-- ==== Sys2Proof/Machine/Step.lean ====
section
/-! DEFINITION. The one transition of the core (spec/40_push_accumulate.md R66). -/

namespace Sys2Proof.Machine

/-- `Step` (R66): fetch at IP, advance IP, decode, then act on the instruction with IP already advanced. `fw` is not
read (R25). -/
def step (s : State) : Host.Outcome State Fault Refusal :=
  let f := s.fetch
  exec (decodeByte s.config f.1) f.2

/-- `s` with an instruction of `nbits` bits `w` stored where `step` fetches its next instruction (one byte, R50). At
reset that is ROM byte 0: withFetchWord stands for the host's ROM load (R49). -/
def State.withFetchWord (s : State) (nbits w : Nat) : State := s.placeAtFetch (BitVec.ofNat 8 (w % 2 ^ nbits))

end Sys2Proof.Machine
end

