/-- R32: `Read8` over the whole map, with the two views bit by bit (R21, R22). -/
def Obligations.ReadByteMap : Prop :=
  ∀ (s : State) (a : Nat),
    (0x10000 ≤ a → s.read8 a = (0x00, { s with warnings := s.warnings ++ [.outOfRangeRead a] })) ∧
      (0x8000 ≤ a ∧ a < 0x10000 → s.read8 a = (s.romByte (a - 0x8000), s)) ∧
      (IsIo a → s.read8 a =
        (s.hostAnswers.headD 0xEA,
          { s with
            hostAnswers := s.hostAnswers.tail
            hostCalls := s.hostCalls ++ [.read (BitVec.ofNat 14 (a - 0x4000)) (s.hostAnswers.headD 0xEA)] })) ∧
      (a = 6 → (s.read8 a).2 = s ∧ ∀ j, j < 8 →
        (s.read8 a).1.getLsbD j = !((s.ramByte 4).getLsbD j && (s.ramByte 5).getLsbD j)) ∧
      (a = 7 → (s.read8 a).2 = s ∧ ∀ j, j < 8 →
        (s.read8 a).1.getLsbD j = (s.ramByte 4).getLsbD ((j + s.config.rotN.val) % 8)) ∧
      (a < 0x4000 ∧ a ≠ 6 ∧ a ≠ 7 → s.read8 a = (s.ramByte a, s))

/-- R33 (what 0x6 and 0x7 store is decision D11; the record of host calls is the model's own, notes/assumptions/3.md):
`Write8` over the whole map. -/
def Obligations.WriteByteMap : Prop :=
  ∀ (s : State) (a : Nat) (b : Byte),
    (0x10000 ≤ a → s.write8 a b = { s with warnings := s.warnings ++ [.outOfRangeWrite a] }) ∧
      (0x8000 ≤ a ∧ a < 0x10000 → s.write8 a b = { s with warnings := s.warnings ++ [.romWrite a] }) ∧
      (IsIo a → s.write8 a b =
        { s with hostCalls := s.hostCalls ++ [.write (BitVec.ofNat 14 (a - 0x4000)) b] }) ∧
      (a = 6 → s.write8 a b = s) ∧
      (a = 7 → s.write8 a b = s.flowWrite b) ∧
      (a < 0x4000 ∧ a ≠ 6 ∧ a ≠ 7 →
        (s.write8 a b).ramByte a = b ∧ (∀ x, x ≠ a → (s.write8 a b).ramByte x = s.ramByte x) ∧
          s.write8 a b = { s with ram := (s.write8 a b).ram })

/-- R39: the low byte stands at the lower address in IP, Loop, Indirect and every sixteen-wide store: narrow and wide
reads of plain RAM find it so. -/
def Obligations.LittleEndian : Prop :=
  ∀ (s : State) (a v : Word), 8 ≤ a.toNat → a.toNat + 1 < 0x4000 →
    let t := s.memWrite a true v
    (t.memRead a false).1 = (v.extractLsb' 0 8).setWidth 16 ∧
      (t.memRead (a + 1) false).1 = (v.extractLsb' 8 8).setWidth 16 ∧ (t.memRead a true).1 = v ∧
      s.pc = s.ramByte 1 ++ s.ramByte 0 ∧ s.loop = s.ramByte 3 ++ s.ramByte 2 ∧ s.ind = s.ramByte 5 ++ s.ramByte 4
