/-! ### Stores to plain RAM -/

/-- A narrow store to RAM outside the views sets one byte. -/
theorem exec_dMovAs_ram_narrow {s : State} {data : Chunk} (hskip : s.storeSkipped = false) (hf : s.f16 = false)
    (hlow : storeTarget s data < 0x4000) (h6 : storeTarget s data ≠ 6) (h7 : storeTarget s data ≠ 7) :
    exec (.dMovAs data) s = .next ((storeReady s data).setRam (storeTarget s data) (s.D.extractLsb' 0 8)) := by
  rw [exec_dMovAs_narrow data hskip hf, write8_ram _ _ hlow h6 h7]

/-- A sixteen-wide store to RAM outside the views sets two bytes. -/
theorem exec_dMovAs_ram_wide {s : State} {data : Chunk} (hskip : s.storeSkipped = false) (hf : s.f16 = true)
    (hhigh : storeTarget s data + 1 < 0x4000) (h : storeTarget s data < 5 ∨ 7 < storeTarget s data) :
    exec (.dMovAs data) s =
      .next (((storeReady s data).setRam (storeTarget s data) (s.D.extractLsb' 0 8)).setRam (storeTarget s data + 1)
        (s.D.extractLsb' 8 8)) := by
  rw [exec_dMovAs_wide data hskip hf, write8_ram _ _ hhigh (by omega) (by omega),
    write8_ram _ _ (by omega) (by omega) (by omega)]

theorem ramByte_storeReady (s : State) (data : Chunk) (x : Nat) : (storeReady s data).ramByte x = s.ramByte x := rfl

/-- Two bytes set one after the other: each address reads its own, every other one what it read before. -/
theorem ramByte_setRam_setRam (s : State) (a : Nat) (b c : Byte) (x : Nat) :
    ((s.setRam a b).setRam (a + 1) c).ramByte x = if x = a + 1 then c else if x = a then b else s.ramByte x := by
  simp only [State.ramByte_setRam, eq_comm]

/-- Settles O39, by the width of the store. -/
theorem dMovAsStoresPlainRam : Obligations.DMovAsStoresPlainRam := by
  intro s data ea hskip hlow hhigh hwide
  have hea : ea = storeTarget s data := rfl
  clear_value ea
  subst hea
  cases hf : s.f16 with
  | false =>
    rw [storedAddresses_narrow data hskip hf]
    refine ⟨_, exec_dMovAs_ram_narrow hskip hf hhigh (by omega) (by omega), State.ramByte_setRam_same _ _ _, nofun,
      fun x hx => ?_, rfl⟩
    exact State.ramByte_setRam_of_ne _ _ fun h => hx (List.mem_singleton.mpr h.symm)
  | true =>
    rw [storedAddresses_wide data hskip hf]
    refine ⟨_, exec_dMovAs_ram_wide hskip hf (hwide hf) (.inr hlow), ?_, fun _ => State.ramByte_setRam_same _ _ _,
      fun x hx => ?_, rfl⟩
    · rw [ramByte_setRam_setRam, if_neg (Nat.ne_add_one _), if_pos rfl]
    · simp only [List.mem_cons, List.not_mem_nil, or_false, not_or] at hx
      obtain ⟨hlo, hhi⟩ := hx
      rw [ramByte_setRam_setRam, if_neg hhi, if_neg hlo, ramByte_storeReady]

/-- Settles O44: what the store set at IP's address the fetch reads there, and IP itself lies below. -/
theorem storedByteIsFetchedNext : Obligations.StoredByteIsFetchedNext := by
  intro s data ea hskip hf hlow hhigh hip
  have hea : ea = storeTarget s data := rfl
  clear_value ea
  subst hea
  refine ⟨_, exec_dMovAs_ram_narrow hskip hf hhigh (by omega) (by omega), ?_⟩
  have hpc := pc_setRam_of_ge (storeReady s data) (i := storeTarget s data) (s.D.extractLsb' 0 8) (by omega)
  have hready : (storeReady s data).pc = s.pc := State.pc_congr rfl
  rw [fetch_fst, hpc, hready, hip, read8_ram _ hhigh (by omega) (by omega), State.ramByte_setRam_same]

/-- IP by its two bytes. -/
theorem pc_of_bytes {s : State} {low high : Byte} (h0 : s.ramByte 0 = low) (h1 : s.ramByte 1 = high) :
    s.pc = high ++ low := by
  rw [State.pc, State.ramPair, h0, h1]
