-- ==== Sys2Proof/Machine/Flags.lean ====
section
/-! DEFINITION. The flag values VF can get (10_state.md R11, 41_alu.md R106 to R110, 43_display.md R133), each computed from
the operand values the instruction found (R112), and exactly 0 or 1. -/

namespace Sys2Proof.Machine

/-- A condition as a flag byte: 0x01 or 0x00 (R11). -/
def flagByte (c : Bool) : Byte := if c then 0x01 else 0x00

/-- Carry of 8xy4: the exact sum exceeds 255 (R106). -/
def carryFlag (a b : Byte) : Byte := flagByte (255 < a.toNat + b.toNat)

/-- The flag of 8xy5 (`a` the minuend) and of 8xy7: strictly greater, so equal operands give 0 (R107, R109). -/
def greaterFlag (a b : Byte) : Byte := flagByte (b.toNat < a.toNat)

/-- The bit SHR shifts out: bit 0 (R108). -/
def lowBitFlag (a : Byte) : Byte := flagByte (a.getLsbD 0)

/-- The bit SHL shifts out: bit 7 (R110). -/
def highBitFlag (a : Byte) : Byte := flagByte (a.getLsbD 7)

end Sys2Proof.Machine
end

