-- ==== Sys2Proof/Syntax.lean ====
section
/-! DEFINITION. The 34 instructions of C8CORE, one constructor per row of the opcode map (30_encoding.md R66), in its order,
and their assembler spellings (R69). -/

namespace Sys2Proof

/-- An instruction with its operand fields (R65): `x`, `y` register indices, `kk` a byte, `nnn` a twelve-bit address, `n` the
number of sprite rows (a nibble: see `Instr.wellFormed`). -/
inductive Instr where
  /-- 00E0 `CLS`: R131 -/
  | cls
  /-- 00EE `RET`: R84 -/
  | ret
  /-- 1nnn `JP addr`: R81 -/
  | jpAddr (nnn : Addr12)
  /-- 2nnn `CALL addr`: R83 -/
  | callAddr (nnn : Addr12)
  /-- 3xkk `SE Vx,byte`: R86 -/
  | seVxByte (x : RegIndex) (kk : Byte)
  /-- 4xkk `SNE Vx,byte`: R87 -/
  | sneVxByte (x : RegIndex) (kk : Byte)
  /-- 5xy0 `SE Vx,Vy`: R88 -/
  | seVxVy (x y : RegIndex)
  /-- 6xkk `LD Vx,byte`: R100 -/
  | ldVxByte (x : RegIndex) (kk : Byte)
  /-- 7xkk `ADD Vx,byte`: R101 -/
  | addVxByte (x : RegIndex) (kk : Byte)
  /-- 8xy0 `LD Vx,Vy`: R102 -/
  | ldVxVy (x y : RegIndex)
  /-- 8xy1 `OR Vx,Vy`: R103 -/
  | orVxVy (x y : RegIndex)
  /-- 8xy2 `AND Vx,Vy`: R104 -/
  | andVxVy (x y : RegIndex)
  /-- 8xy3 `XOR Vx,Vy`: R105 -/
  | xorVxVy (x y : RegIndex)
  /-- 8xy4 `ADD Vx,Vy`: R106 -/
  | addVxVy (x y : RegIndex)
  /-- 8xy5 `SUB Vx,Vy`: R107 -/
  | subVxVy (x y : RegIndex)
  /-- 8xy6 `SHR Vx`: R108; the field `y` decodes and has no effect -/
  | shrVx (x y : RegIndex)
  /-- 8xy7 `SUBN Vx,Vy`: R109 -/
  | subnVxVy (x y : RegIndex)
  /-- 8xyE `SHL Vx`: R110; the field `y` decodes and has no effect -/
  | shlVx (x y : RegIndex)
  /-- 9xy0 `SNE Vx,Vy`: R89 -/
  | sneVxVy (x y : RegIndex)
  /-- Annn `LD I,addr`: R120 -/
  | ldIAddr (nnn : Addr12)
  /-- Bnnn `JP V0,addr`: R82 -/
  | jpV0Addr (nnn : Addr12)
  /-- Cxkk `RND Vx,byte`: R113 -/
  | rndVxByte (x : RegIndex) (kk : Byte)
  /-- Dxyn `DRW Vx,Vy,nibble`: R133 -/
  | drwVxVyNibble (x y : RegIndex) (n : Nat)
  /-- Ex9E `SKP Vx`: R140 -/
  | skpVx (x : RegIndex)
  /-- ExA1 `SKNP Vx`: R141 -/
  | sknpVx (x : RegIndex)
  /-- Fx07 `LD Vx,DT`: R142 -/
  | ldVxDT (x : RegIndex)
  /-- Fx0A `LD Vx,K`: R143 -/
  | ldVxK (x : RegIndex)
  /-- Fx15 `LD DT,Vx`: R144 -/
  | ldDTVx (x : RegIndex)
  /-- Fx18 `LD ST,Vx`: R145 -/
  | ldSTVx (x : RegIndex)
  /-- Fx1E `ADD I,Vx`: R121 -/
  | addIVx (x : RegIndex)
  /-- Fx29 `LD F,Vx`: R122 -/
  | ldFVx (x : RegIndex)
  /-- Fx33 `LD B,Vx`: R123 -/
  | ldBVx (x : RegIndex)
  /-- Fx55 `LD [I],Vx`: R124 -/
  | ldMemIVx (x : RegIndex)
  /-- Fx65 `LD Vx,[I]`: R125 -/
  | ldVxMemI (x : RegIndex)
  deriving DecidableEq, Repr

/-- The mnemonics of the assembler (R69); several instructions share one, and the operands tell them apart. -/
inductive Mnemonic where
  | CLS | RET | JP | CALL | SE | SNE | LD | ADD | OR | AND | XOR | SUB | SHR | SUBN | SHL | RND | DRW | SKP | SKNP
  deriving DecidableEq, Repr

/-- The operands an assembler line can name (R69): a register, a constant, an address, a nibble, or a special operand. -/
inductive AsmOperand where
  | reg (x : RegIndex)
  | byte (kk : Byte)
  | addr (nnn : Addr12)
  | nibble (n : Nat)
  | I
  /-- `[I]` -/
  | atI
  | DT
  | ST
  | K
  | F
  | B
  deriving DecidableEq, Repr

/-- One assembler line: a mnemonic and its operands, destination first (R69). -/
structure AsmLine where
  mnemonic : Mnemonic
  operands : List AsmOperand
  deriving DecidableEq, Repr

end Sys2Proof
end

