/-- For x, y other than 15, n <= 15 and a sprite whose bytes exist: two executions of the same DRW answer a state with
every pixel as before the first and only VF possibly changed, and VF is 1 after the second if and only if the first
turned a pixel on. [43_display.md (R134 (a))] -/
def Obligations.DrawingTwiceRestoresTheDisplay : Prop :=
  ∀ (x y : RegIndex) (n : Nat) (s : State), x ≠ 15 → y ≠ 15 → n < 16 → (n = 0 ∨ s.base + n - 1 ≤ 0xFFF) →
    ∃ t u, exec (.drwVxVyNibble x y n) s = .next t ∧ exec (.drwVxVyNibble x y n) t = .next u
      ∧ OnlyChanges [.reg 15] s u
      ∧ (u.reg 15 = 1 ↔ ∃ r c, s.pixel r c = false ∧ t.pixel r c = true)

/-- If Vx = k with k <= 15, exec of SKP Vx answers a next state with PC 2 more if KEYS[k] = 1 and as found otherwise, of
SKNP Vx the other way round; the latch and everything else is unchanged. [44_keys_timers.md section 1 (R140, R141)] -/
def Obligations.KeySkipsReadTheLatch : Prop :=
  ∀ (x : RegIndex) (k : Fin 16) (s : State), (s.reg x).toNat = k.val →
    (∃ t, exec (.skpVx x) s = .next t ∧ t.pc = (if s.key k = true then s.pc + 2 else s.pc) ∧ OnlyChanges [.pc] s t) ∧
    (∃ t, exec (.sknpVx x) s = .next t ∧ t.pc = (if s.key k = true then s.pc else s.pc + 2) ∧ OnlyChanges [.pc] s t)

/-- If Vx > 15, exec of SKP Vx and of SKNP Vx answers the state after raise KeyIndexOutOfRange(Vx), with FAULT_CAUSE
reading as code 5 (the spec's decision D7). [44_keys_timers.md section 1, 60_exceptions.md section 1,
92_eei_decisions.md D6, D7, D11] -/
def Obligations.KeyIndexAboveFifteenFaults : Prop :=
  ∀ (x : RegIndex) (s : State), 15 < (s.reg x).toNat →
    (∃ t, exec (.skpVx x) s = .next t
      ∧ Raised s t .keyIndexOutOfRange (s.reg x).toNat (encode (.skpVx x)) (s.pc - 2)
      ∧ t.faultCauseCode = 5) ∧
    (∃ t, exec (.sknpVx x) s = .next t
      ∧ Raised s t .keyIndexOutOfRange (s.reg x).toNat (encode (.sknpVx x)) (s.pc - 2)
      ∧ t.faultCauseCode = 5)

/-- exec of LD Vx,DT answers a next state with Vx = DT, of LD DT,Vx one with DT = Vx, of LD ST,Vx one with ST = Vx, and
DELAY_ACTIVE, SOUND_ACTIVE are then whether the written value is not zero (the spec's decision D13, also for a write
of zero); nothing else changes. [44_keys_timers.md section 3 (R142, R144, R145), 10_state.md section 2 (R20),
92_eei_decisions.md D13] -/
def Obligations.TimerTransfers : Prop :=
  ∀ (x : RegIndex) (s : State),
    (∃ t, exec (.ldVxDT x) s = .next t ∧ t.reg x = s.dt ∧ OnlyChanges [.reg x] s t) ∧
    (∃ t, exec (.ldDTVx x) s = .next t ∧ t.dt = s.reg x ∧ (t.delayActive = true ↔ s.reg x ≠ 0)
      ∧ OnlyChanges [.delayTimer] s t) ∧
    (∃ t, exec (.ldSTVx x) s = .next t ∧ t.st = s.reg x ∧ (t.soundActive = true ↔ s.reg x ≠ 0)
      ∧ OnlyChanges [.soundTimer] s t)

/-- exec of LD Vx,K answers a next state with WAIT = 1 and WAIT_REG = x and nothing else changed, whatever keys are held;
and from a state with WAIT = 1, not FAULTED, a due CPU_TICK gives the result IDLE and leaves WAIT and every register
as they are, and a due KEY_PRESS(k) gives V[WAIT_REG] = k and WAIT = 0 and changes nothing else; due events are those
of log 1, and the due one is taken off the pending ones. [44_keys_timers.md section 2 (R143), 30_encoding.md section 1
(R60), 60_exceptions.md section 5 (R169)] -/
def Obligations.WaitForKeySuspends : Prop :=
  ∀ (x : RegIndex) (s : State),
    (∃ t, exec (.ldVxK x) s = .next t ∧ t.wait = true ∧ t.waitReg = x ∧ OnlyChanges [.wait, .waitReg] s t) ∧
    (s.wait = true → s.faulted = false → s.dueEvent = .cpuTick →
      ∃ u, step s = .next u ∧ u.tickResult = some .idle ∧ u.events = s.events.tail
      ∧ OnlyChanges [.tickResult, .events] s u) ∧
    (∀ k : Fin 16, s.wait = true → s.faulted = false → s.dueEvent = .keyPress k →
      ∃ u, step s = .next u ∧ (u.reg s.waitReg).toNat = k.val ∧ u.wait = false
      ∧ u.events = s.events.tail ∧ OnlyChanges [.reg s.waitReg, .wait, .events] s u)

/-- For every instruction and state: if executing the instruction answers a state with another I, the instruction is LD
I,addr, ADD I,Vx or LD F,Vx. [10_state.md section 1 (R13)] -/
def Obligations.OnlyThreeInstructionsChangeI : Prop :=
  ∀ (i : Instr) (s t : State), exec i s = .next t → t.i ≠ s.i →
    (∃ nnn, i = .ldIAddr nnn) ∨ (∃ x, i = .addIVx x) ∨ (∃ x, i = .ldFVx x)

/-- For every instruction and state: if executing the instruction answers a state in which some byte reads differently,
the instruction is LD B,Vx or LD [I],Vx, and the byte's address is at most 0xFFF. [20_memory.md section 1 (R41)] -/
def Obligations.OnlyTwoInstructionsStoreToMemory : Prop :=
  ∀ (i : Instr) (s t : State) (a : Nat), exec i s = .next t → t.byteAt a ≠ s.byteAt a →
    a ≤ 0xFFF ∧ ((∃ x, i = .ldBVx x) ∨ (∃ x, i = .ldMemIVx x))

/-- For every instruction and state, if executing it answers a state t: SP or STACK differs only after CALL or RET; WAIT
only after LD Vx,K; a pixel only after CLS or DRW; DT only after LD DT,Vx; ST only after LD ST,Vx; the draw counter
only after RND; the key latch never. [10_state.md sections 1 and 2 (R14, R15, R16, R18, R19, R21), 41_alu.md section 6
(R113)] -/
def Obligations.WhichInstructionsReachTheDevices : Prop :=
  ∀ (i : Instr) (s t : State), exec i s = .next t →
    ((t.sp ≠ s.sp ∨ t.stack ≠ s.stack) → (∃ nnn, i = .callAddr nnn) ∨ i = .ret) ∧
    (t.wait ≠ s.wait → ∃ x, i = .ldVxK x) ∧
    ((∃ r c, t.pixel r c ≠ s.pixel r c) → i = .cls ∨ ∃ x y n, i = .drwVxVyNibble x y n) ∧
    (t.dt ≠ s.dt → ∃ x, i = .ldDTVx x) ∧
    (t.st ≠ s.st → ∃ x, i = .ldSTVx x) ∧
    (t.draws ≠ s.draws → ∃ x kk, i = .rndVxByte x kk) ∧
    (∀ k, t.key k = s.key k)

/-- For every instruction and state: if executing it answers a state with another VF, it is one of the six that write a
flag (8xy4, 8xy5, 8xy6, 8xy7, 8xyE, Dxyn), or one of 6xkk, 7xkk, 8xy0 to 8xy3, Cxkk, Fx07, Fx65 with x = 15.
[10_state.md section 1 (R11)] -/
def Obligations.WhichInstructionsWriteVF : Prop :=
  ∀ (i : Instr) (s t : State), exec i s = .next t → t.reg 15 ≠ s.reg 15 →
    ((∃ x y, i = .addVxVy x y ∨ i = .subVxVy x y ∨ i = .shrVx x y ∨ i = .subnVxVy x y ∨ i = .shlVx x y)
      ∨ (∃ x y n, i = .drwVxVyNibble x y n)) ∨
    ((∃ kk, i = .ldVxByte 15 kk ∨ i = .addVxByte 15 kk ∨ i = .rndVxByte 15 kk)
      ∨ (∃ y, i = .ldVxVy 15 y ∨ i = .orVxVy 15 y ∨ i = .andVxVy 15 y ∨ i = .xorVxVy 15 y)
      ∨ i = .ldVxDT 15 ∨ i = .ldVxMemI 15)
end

---*---

■ Assignment: Report the number of lines, in the entries above, that contain the word "ldDTVx", without any other text.

■ Exercise response: 3